▶ MATERIAL FOR THIS EXERCISE

◇ ◇ ◇ ◇ ◇ ◇ ◇

/-- What a boundary leaves of a channel's standby path, from the floor that stands. -/
theorem standbyPath (s : State) (c : Chan) :
    let floor := (s.ch c).align.standbyFloor
    let g := s.signed s.time.h floor
    let t := s.takeStandbyBoundary c false
    let x := (s.ch c).align
    let y := (t.ch c).align
    let held := min (x.standbyHeldCount + 1) 255
    (1 ≤ g → y.standbyFloor = s.time.h) ∧
    (1 ≤ g → ∀ f n, (s.ch c).slots.at .standby s.time.h = .complete f n → f.stamp = s.time.h →
      y.standbyOffer = .fresh ∧ y.standbyHeld = some f ∧ y.standbyHeldCount = 0 ∧
        t.counter (.chan c .standbyMissing) = s.counter (.chan c .standbyMissing)) ∧
    (1 ≤ g → (∀ f n, (s.ch c).slots.at .standby s.time.h = .complete f n → f.stamp ≠ s.time.h) →
      y.standbyHeld = x.standbyHeld ∧ y.standbyHeldCount = held ∧
        y.standbyOffer = (if x.standbyHeld.isSome ∧ held ≤ (s.ch c).settings.standbyHoldLimit then .held else .none) ∧
        t.counter (.chan c .standbyMissing) = min (s.counter (.chan c .standbyMissing) + 1) 4294967295) ∧
    (g ≤ 0 →
      y.standbyHeld = x.standbyHeld ∧ y.standbyHeldCount = x.standbyHeldCount ∧ y.standbyFloor = floor ∧
        y.standbyOffer = (if x.standbyHeld.isSome then .held else .none) ∧
        t.counter (.chan c .standbyMissing) = s.counter (.chan c .standbyMissing)) ∧
    (∀ (i : Fin 4) p, (t.ch c).slots.standby[i.val].stamp = some p → s.inStandbyWindow p = true) ∧
    ((t.ch c).slots.main = (s.ch c).slots.main ∧ ∀ i : Fin 4, (t.ch c).slots.standby[i.val] =
      match (s.ch c).slots.standby[i.val].stamp with
      | none => .free
      | some p => if s.inStandbyWindow p = true then (s.ch c).slots.standby[i.val] else .free) ∧
    (UnitInv (s.ch c) →
      t.counter (.chan c .standbyDiscards) =
        min (s.counter (.chan c .standbyDiscards) + holding (s.ch c).slots.standby fun p =>
          !s.inStandbyWindow p && (decide (g ≤ 0) || (p != s.time.h && !decide (0 < s.signed p floor ∧ s.signed p floor < g)))) 4294967295 ∧
      y.freeUnits + (if y.standbyHeld.isSome ∧ x.standbyHeld = none then 1 else 0) =
        x.freeUnits + holding (s.ch c).slots.standby fun p => !s.inStandbyWindow p) ∧
    ∀ c', c' ≠ c → t.ch c' = s.ch c' := by
  have htaken := standbyTaken s c
  intro floor g t x y held
  refine ⟨fun h => ?_, fun h f n hslot hf => ?_, fun h hm => ?_, standby_repeat, fun i p hp => htaken.inside i hp, ⟨htaken.main, htaken.slot⟩,
    fun hu => ⟨standby_discards hu, htaken.freeUnits hu⟩, ((Releases.refl c s).takeStandbyBoundary false).others⟩
  · by_cases hm : (s.ch c).completeAt .standby s.time.h
    · obtain ⟨f, n, hslot, hf⟩ := hm
      exact (standby_complete h hslot hf).2.2.2.1
    · exact (standby_missing h hm).2.2.2.1
  · obtain ⟨hoffer, hheld, hcount, -, hcounter⟩ := standby_complete h hslot hf
    exact ⟨hoffer, hheld, hcount, hcounter⟩
  · obtain ⟨hheld, hcount, hoffer, -, hcounter⟩ := standby_missing h fun ⟨f, n, hslot, hf⟩ => hm f n hslot hf
    exact ⟨hheld, hcount, hoffer, hcounter⟩

/-- The part with a channel's standby floor set, as a REALIGNED boundary sets it to H − 1. -/
def State.standbyFloored (s : State) (c : Chan) (floor : Nat) : State := s.modAlign c fun x => { x with standbyFloor := floor }

theorem standbyFloored_ch (s : State) (c : Chan) (floor : Nat) :
    (s.standbyFloored c floor).ch c = { s.ch c with align := { (s.ch c).align with standbyFloor := floor } } := State.ch_modAlign_same ..

theorem standbyFloored_self (s : State) (c : Chan) : s.standbyFloored c (s.ch c).align.standbyFloor = s :=
  State.eq_of_ch (by rfl) fun c' => by
    by_cases h : c' = c
    · subst h
      exact standbyFloored_ch ..
    · exact State.ch_modAlign_ne _ _ _ _ h

theorem takeStandbyBoundary_floored (s : State) (c : Chan) (realigned : Bool) :
    s.takeStandbyBoundary c realigned =
      (s.standbyFloored c (if realigned then s.wrap ((s.time.h : Int) - 1) else (s.ch c).align.standbyFloor)).takeStandbyBoundary c false := by
  cases realigned with
  | true => exact takeStandbyBoundary_realigned s c
  | false =>
    rw [if_neg (by simp), standbyFloored_self]

/-- Settles O27. -/
theorem mainPathAtABoundary : Obligations.MainPathAtABoundary := by
  intro s c hinv
  refine ⟨?_, fun realigned => ?_⟩
  · have htaken := mainTaken s c
    obtain ⟨hpast, hcomplete, hmissing, hfilling, hother, hcorrupt⟩ := mainPath hinv c
    exact ⟨hpast, hcomplete, hmissing, hfilling, hother, hcorrupt, released_repeat, fun i p hp => htaken.inside i hp, ⟨htaken.standby, htaken.slot⟩,
      fun hu => ⟨released_discards hinv.counters hu, htaken.freeUnits hu⟩, ((Releases.refl c s).takeMainBoundary).others⟩
  · rw [takeStandbyBoundary_floored]
    generalize (if realigned = true then s.wrap ((s.time.h : Int) - 1) else (s.ch c).align.standbyFloor) = floor
    have hpath := standbyPath (s.standbyFloored c floor) c
    have hch := standbyFloored_ch s c floor
    have hothers : ∀ c', c' ≠ c → (s.standbyFloored c floor).ch c' = s.ch c' := fun c' h => State.ch_modAlign_ne _ _ _ _ h
    have htime : (s.standbyFloored c floor).time = s.time := rfl
    have hcounter : ∀ key, (s.standbyFloored c floor).counter key = s.counter key := fun _ => rfl
    have hwindow : (s.standbyFloored c floor).inStandbyWindow = s.inStandbyWindow := rfl
    have hsigned : (s.standbyFloored c floor).signed = s.signed := rfl
    generalize (s.standbyFloored c floor).takeStandbyBoundary c false = t at hpath ⊢
    generalize s.standbyFloored c floor = v at hpath hch hothers htime hcounter hwindow hsigned
    rw [hch, htime, hcounter, hcounter, hwindow, hsigned] at hpath
    obtain ⟨hfloor, hcomplete, hmissing, hrepeat, hinside, hslots, hunits, hrest⟩ := hpath
    exact ⟨hfloor, hcomplete, hmissing, hrepeat, hinside, hslots, fun hu => hunits ⟨hu.units, hu.mainPlaces, hu.standbyPlaces, hu.out⟩,
      fun c' h => (hrest c' h).trans (hothers c' h)⟩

◇ ◇ ◇ ◇ ◇ ◇ ◇

The range runs from the line with "exact (standby_complete h" up to and including the line with "hcorrupt, released_repeat, fun" in the listing above; please write out exactly those lines and nothing more.

▶ EXPECTED OUTPUT
      exact (standby_complete h hslot hf).2.2.2.1
    · exact (standby_missing h hm).2.2.2.1
  · obtain ⟨hoffer, hheld, hcount, -, hcounter⟩ := standby_complete h hslot hf
    exact ⟨hoffer, hheld, hcount, hcounter⟩
  · obtain ⟨hheld, hcount, hoffer, -, hcounter⟩ := standby_missing h fun ⟨f, n, hslot, hf⟩ => hm f n hslot hf
    exact ⟨hheld, hcount, hoffer, hcounter⟩

/-- The part with a channel's standby floor set, as a REALIGNED boundary sets it to H − 1. -/
def State.standbyFloored (s : State) (c : Chan) (floor : Nat) : State := s.modAlign c fun x => { x with standbyFloor := floor }

theorem standbyFloored_ch (s : State) (c : Chan) (floor : Nat) :
    (s.standbyFloored c floor).ch c = { s.ch c with align := { (s.ch c).align with standbyFloor := floor } } := State.ch_modAlign_same ..

theorem standbyFloored_self (s : State) (c : Chan) : s.standbyFloored c (s.ch c).align.standbyFloor = s :=
  State.eq_of_ch (by rfl) fun c' => by
    by_cases h : c' = c
    · subst h
      exact standbyFloored_ch ..
    · exact State.ch_modAlign_ne _ _ _ _ h

theorem takeStandbyBoundary_floored (s : State) (c : Chan) (realigned : Bool) :
    s.takeStandbyBoundary c realigned =
      (s.standbyFloored c (if realigned then s.wrap ((s.time.h : Int) - 1) else (s.ch c).align.standbyFloor)).takeStandbyBoundary c false := by
  cases realigned with
  | true => exact takeStandbyBoundary_realigned s c
  | false =>
    rw [if_neg (by simp), standbyFloored_self]

/-- Settles O27. -/
theorem mainPathAtABoundary : Obligations.MainPathAtABoundary := by
  intro s c hinv
  refine ⟨?_, fun realigned => ?_⟩
  · have htaken := mainTaken s c
    obtain ⟨hpast, hcomplete, hmissing, hfilling, hother, hcorrupt⟩ := mainPath hinv c
    exact ⟨hpast, hcomplete, hmissing, hfilling, hother, hcorrupt, released_repeat, fun i p hp => htaken.inside i hp, ⟨htaken.standby, htaken.slot⟩,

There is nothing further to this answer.